Iran's spokeswoman Fatemeh Mohajerani emphasised this January that the new capital is to be 'definitely be in the south, in the Makran region' and that the matter was under active consideration, exploration and feasibility. However, on 8th January, the President's Executive Deputy, Jafar Ghaempanah, toned down the proposal dubbing it 'only an idea', clarifying that no timeline was set for such relocation. Public reaction through social media is one of deep scepticism as Makran region is arid, necessitating potential reliance on costly desalinated sea water to sustain a large city.
Makran's 1,000-kilometer coastal belt extends from southeastern Iran along the Gulf of Oman to southwestern Pakistan along the Arabian Sea. Iran's Makran is roughly one-fourth of the historical region ensconced in Iran's Sistan and Baluchistan province, Iran's largest but sparsely populated and least developed province. Iran's Makran coastline (around 280 km) has several small ports, including Gwatar, Jask and Sirik. Chabahar, the largest port is in one of Iran's nine Free Trade-Industrial Zones. Chahbahar lies around 180 km west of Gwadar, providing the much-touted direct transit link to the markets of Afghanistan and Central Asia. Chabahar Free Economic Zone comprises two separate old ports, namely the Shahid Beheshti and Shahid Kalantari. Chabahar has substantial cargo handling capacity. We discuss Chahbahar next week in more detail.
The roughly 720 km Pakistani Makran coast in Balochistan province has Gwadar deep seaport, Jewni, Ormara and Pasni naval bases and fish harbours, besides other maritime infrastructure. Ports along the Pakistani coast are deeper and more feasible from a maritime standpoint.
A new capital along Makran coast provides Iran potential advantages like availability of abundant water (from desalination), direct access to the Indian Ocean through the Persian Gulf, as well as the Strait of Hormuz through the Gulf of Oman. It provides Iran with better market access overseas, making Iranian exports more competitive. The new port city potentially enables Iran, India, Afghanistan and other countries to bypass Pakistan's CPEC and Gwadar Port.
India had pledged an investment of $2 billion in 2013 to link Chabahar to Central Asia and Afghanistan by rail.

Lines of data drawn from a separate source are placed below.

/-- The address byte that turns a transaction to reading: the 7-bit address or the 10-bit header, with the read bit; none with
AMODE = NONE (41_i2c.md R192, R197). -/
def readAddress (c : I2cCfg) : List Byte :=
  match c.amode with
  | .none => []
  | .a7 => [addr7Byte c.addr true]
  | .a10 => [addr10Header c.addr true]

/-- Bytes as they go on the wire: each with its bit order, address bytes by AORD and LSBF, payload bytes by LSBF (20_memory.md
R88). -/
def wireBytes (c : I2cCfg) (addresses payload : List Byte) : List (Bool × Byte) :=
  addresses.map (fun x => (addressLsb c, x)) ++ payload.map (fun x => (c.lsbf, x))

/-- The events of bytes sent, each acknowledged at once. -/
def sentEvents (d : Nat) (ws : List (Bool × Byte)) : List Event := ws.flatMap (fun w => i2cByteEvents w.1 d 0 false w.2)

/-- What a read sends before its first received byte, in two parts with a repeated START between them: the START's part, and
the part that turns the transaction to reading (41_i2c.md R192, R197, R198). The second part is empty where there is no repeated
START. -/
def readRequest (c : I2cCfg) (cs : List Byte) : List (Bool × Byte) × List (Bool × Byte) :=
  match c.amode with
  | .none => (wireBytes c [] cs, [])
  | .a7 =>
    if cs.isEmpty then (wireBytes c (readAddress c) [], [])
    else (wireBytes c (writeAddress c) cs, wireBytes c (readAddress c) [])
  | .a10 => (wireBytes c (writeAddress c) cs, wireBytes c (readAddress c) [])

/-- How many bytes a read sends. -/
def readRequestLength (c : I2cCfg) (cs : List Byte) : Nat := (readRequest c cs).1.length + (readRequest c cs).2.length

/-- The events of a read whose sent bytes are all acknowledged at once (41_i2c.md R197, R198). -/
def i2cReadTransaction (c : I2cCfg) (d : Nat) (cs : List Byte) (n : Nat) (f : Nat → Bool) : List Event :=
  i2cStartEvents d ++ sentEvents d (readRequest c cs).1 ++
    (if (readRequest c cs).2.isEmpty then [] else i2cRstartEvents d ++ sentEvents d (readRequest c cs).2) ++
    i2cReadEvents d n f ++ i2cStopEvents d

/-- The datapath registers after `n` bytes sent and acknowledged at once (41_i2c.md R188, R189). -/
def dpAfterAcked (n : Nat) (dp : Datapath) : Datapath :=
  if n = 0 then dp else { sr := 0, bitcnt := 8, bytecnt := dp.bytecnt + BitVec.ofNat 12 n, tmocnt := 0 }

/-- ACKED after `n` more bytes acknowledged: it saturates at 4095 (41_i2c.md R208). -/
def ackedAfter (n : Nat) (acked : BitVec 12) : BitVec 12 := BitVec.ofNat 12 (min (acked.toNat + n) 4095)

/-- The events of a write transaction whose bytes are all acknowledged at once (41_i2c.md R194). -/
def transactionEvents (c : I2cCfg) (d : Nat) (bs : List Byte) : List Event :=
  i2cStartEvents d ++ sentEvents d (wireBytes c (writeAddress c) bs) ++ i2cStopEvents d

/-- The events of a bus command on I2C, its bytes all acknowledged at once (44_backends.md R345). -/
def cmdEvents (c : I2cCfg) (d : Nat) (cmd : Cmd) : List Event :=
  match cmd with
  | .w cs ds => transactionEvents c d (cs ++ ds)
  | .d n => [.delay n]

/-- How many bytes a bus command puts on the I2C bus, address bytes included. -/
def cmdBytes (c : I2cCfg) (cmd : Cmd) : Nat :=
  match cmd with
  | .w cs ds => (writeAddress c).length + (cs ++ ds).length
  | .d _ => 0

/-- How many bytes a list of bus commands puts on the I2C bus. -/
def runBytes (c : I2cCfg) (cmds : List Cmd) : Nat := (cmds.map (cmdBytes c)).sum

/-- ACKED after a list of bus commands all acknowledged: that of the last transaction (44_backends.md R345). -/
def ackedOf (c : I2cCfg) (cmds : List Cmd) (acked : BitVec 12) : BitVec 12 :=
  match cmds with
  | [] => acked
  | .w cs ds :: cmds => ackedOf c cmds (ackedAfter (cmdBytes c (.w cs ds)) 0)
  | .d _ :: cmds => ackedOf c cmds acked

/-- The datapath registers after a list of bus commands all acknowledged: each transaction clears BYTECNT first (41_i2c.md
R194). -/
def dpOf (c : I2cCfg) (cmds : List Cmd) (dp : Datapath) : Datapath :=
  match cmds with
  | [] => dp
  | .w cs ds :: cmds => dpOf c cmds (dpAfterAcked (cmdBytes c (.w cs ds)) { dp with bytecnt := 0 })
  | .d _ :: cmds => dpOf c cmds dp

/-- The I2C engine between transactions (41_i2c.md R182, R185). -/
def i2cClosed : I2cState := { bus := .idle, sda := .rel, scl := .rel }

/-- The next `2 k` answers acknowledge `k` bytes at once: SCL high, then SDA low, each time. -/
def acksAtOnce (s : State) (k : Nat) : Prop :=
  ∀ j, j < k → answerAt s (2 * j) = true ∧ answerAt s (2 * j + 1) = false

/-- The answers of a bus environment that acknowledges `k` bytes at once. -/
def ackAnswers (k : Nat) : List Bool := (List.replicate k [true, false]).flatten

/-- An ACK poll finds SCL high after `w` waits, within its bound (41_i2c.md R188). -/
def clockRises (s : State) (w : Nat) : Prop :=
  w ≤ s.cfg.i2c.tack.toNat ∧ (∀ j, j < w → answerAt s j = false) ∧ answerAt s w = true

/-- An ACK poll finds SCL low at every one of its TACK + 1 reads (41_i2c.md R188). -/
def clockStuck (s : State) : Prop := ∀ j, j ≤ s.cfg.i2c.tack.toNat → answerAt s j = false

/-- The level a target sees on a line after one more event: what OBLE drove it to, none once OBLE released it (20_memory.md
R82; 10_state.md R38, R40). -/
def levelAfter (p : Pin) (l : Option Bool) (e : Event) : Option Bool :=
  match e with
  | .set q v => if q = p then some v else l
  | .setInput q => if q = p then none else l
  | .read _ _ => l
  | .delay _ => l

/-- The events an I2C procedure may emit: on SDA and SCL only, and never `Set(p, 1)` (41_i2c.md R180). -/
def i2cEvent (e : Event) : Bool :=
  match e with
  | .set .sda v => !v
  | .set .scl v => !v
  | .setInput .sda => true
  | .setInput .scl => true
  | .read .sda _ => true
  | .read .scl _ => true
  | .delay _ => true
  | _ => false

/-- The events a TW procedure may emit: on STB, CLK and DIO only, of which only DIO is ever released or read
(40_threewire.md R140, R141). -/
def twEvent (e : Event) : Bool :=
  match e with
  | .set .stb _ => true
  | .set .clk _ => true
  | .set .dio _ => true
  | .setInput .dio => true
  | .read .dio _ => true
  | .delay _ => true
  | _ => false

/-- The shortest time an event takes (00_scope.md R12). -/
def eventDuration (e : Event) : Nat :=
  match e with
  | .delay n => n
  | _ => 0

/-- The shortest time a trace takes: the sum of its Delay arguments (40_threewire.md R163, 70_reset_and_hazards.md R453). -/
def duration (es : List Event) : Nat := (es.map eventDuration).sum

/-- What a TW target has heard so far: the levels of the strobe, the clock and a driven DIO, the bits of the frame under way,
and the frames completed. -/
structure TwEar where
  strobeLow : Bool
  clockLow : Bool
  data : Option Bool
  bits : List Bool
  frames : List (List Bool)
  deriving DecidableEq, Repr

/-- One event at a TW target: a rising clock edge in a frame with DIO driven delivers a bit; a rising strobe ends the frame
(40_threewire.md R164). -/
def twHear (t : TwEar) (e : Event) : TwEar :=
  match e with
  | .set .stb false => { t with strobeLow := true, bits := [] }
  | .set .stb true =>
    { t with strobeLow := false, bits := [], frames := if t.strobeLow then t.frames ++ [t.bits] else t.frames }
  | .set .clk v =>
    { t with
      clockLow := !v
      bits := match t.data with
        | some b => if v && t.clockLow && t.strobeLow then t.bits ++ [b] else t.bits
        | none => t.bits }
  | .set .dio b => { t with data := some b }
  | .setInput .dio => { t with data := none }
  | _ => t

/-- The frames of bits a TW target sees in a trace that begins between frames (40_threewire.md R164). -/
def twFramesSeen (es : List Event) : List (List Bool) :=
  (es.foldl twHear { strobeLow := false, clockLow := false, data := none, bits := [], frames := [] }).frames

/-- A symbol on the I2C wire. -/
inductive I2cSymbol where
  | start
  | stop
  | bit (v : Bool)
  deriving DecidableEq, Repr

/-- What an I2C target has heard so far: the levels of the lines (a released line high), the bit being clocked, the symbols. -/
structure I2cEar where
  sdaHigh : Bool
  sclHigh : Bool
  clocked : Option Bool
  symbols : List I2cSymbol
  deriving DecidableEq, Repr

/-- One event at an I2C target (41_i2c.md R214): SDA falling or rising while SCL is high is START or STOP; a bit is what SDA
holds, or what the target itself puts there, while SCL is high. -/
def i2cHear (t : I2cEar) (e : Event) : I2cEar :=
  match e with
  | .set .sda _ =>
    if t.sclHigh && t.sdaHigh then { t with sdaHigh := false, clocked := none, symbols := t.symbols ++ [.start] }
    else { t with sdaHigh := false }
  | .setInput .sda =>
    if t.sclHigh && !t.sdaHigh then { t with sdaHigh := true, clocked := none, symbols := t.symbols ++ [.stop] }
    else { t with sdaHigh := true }
  | .setInput .scl => { t with sclHigh := true, clocked := if t.sclHigh then t.clocked else some t.sdaHigh }
  | .set .scl _ =>
    { t with
      sclHigh := false
      clocked := none
      symbols := match t.clocked with
        | some v => t.symbols ++ [.bit v]
        | none => t.symbols }
  | .read .sda v => { t with clocked := if t.sclHigh then some v else t.clocked }
  | _ => t

/-- The symbols an I2C target sees in a trace that begins with the bus idle (41_i2c.md R214). -/
def i2cSymbolsSeen (es : List Event) : List I2cSymbol :=
  (es.foldl i2cHear { sdaHigh := true, sclHigh := true, clocked := none, symbols := [] }).symbols

end Sys2Proof.Machine
end

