/-- The trace of a TW capability operation that transmits `k` bytes and receives `r` (and is no read of no bytes): its number of
events and its shortest duration (R163). -/
def Obligations.TwTraceLengthAndDuration : Prop :=
  ∀ (i : Instr) (s : State) (k r : Nat), Inv s → s.tws.frame = .idle → i.WellFormed → twCounts i = some (k, r) →
    ∃ t es, exec i s = .next t ∧ t.trace = s.trace ++ es ∧
      es.length = 5 + 40 * k + 40 * r + (if 0 < k ∧ 0 < r then 2 else 0) ∧
      duration es = d3 s * (2 + 16 * k + 16 * r + (if 0 < k ∧ 0 < r then 1 else 0))

/-- What a TW target sees of every TW capability operation that opens a frame: one frame, and in it the bits of the transmitted
bytes, LSB first, one on each rising clock edge while OBLE drives DIO (R164). What is seen is heard with the ideal levels of log
entry 20 (DESIGN CHOICE): only what OBLE drives counts. Before the first LED INIT the target itself may have seen an edge more
(70_reset_and_hazards.md R449). -/
def Obligations.TwTargetSeesTheBytes : Prop :=
  ∀ (i : Instr) (s : State), Inv s → s.tws.frame = .idle → i.WellFormed → (twCounts i).isSome = true →
    ∃ t es, exec i s = .next t ∧ t.trace = s.trace ++ es ∧ twFramesSeen es = [(twSentBytes i).flatMap bitsLow]

/-! The I2C engine (41_i2c.md). -/

/-- The I2C line primitives: START on an idle bus, repeated START on a held one, STOP, a bit sent and a bit received, each with its
events, its effect on the line drives and nothing else (R183 to R187, R200 to R203). -/
def Obligations.I2cLinePrimitives : Prop :=
  ∀ s : State,
    (s.i2cs.bus = .idle →
      exec (.i2cStart []) s = .next (answered .ok []
        (withEvents [.set .sda false, .delay (dI2c s), .set .scl false, .delay (dI2c s)]
          { s with i2cs := { bus := .held, sda := .low, scl := .low } }))) ∧
    (s.i2cs.bus = .held →
      exec (.i2cStart []) s = .next (answered .ok []
        (withEvents
          [.setInput .sda, .delay (dI2c s), .setInput .scl, .delay (dI2c s),
            .set .sda false, .delay (dI2c s), .set .scl false, .delay (dI2c s)]
          { s with i2cs := { bus := .held, sda := .low, scl := .low } })) ∧
      exec (.i2cStop []) s = .next (answered .ok []
        (withEvents
          [.set .sda false, .delay (dI2c s), .setInput .scl, .delay (dI2c s), .setInput .sda, .delay (dI2c s)]
          { s with i2cs := { bus := .idle, sda := .rel, scl := .rel } })) ∧
      (∀ b : Bool,
        exec (.i2cTxBit b []) s = .next (answered .ok []
          (withEvents
            [if b then .setInput .sda else .set .sda false, .delay (dI2c s), .setInput .scl, .delay (dI2c s), .set .scl false]
            { s with i2cs := { bus := .held, sda := if b then .rel else .low, scl := .low } }))) ∧
      exec (.i2cRxBit []) s = .next (answered .ok [boolByte (answerAt s 0)]
        (withEvents
          [.setInput .sda, .delay (dI2c s), .setInput .scl, .delay (dI2c s), .read .sda (answerAt s 0), .set .scl false]
          (afterAnswers 1 { s with i2cs := { bus := .held, sda := .rel, scl := .low } }))))

/-- I2C.ACKPOLL: with SCL found high after `w` waits within the bound, the next answer is the acknowledge bit, RXQ holds it and it
decides OK or ACKF; with SCL low at every read the poll times out after TACK waits, with TMO and ACKF. The bus stays held and ACKED
stays 0 either way, and one of the two happens whatever the oracle answers (R188, R204, R212). -/
def Obligations.I2cAckPollSamplesOrTimesOut : Prop :=
  ∀ s : State, s.i2cs.bus = .held →
    (∀ w : Nat, clockRises s w →
      exec (.i2cAckPoll []) s = .next (concluded
        { rc := ackCode (!answerAt s (w + 1)), tmo := false, acked := 0 } [boolByte (answerAt s (w + 1))]
        (withEvents (i2cAckEvents (dI2c s) w (answerAt s (w + 1)))
          (afterAnswers (w + 2)
            { s with
              dp := { s.dp with tmocnt := BitVec.ofNat 16 w }
              i2cs := { bus := .held, sda := .rel, scl := .low } })))) ∧
    (clockStuck s →
      exec (.i2cAckPoll []) s = .next (concluded { rc := .ackf, tmo := true, acked := 0 } [1]
        (withEvents (i2cTimeoutEvents (dI2c s) s.cfg.i2c.tack.toNat)
          (afterAnswers (s.cfg.i2c.tack.toNat + 1)
            { s with
              dp := { s.dp with tmocnt := s.cfg.i2c.tack }
              i2cs := { bus := .held, sda := .rel, scl := .low } })))) ∧
    ((∃ w, clockRises s w) ∨ clockStuck s)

Most of that infrastructure is complete along this trade corridor connecting Chahbahar-Dilaram-Zaranj and Kabul. The 'Dilaram Highway' connects with Afghanistan's 'garland road' famously called the 'ring road' that links Herat, Qandahar, Kabul and Mazar-e-Shareef. Some reports claim (not very precisely) that some 70% of the Afghan transit trade, initially routed through Karachi, has switched to this corridor. This rail/road corridor enables direct access to India's Fakhor and Ayni airbases in Tajikistan. New coastal city also complements India's geostrategic advantage via-a-vis Pakistan and China, by emerging as a serious player in the regional politics.
Despite sanctions against Iran, the US, in November 2018, exempted certain activities through Chahbahar that supported Afghanistan's reconstruction and comprised humanitarian aid.
However, a new Iranian capital on the coast would likely be on a 'geostrategic limb', open to seaborne interdiction and Pakistan's proximity. By the same analogy, a closely located capital of an ideologically-driven Iran may complicate Pakistan's sectarian landscape, enhancing Tehran's already pervasive influence. Continuing Indo-Persian bonhomie and intelligence collaboration, and the new Indo-Iran-Afghanistan nexus might have significant implications for Islamabad from geostrategic, geoeconomics and sociocultural standpoints.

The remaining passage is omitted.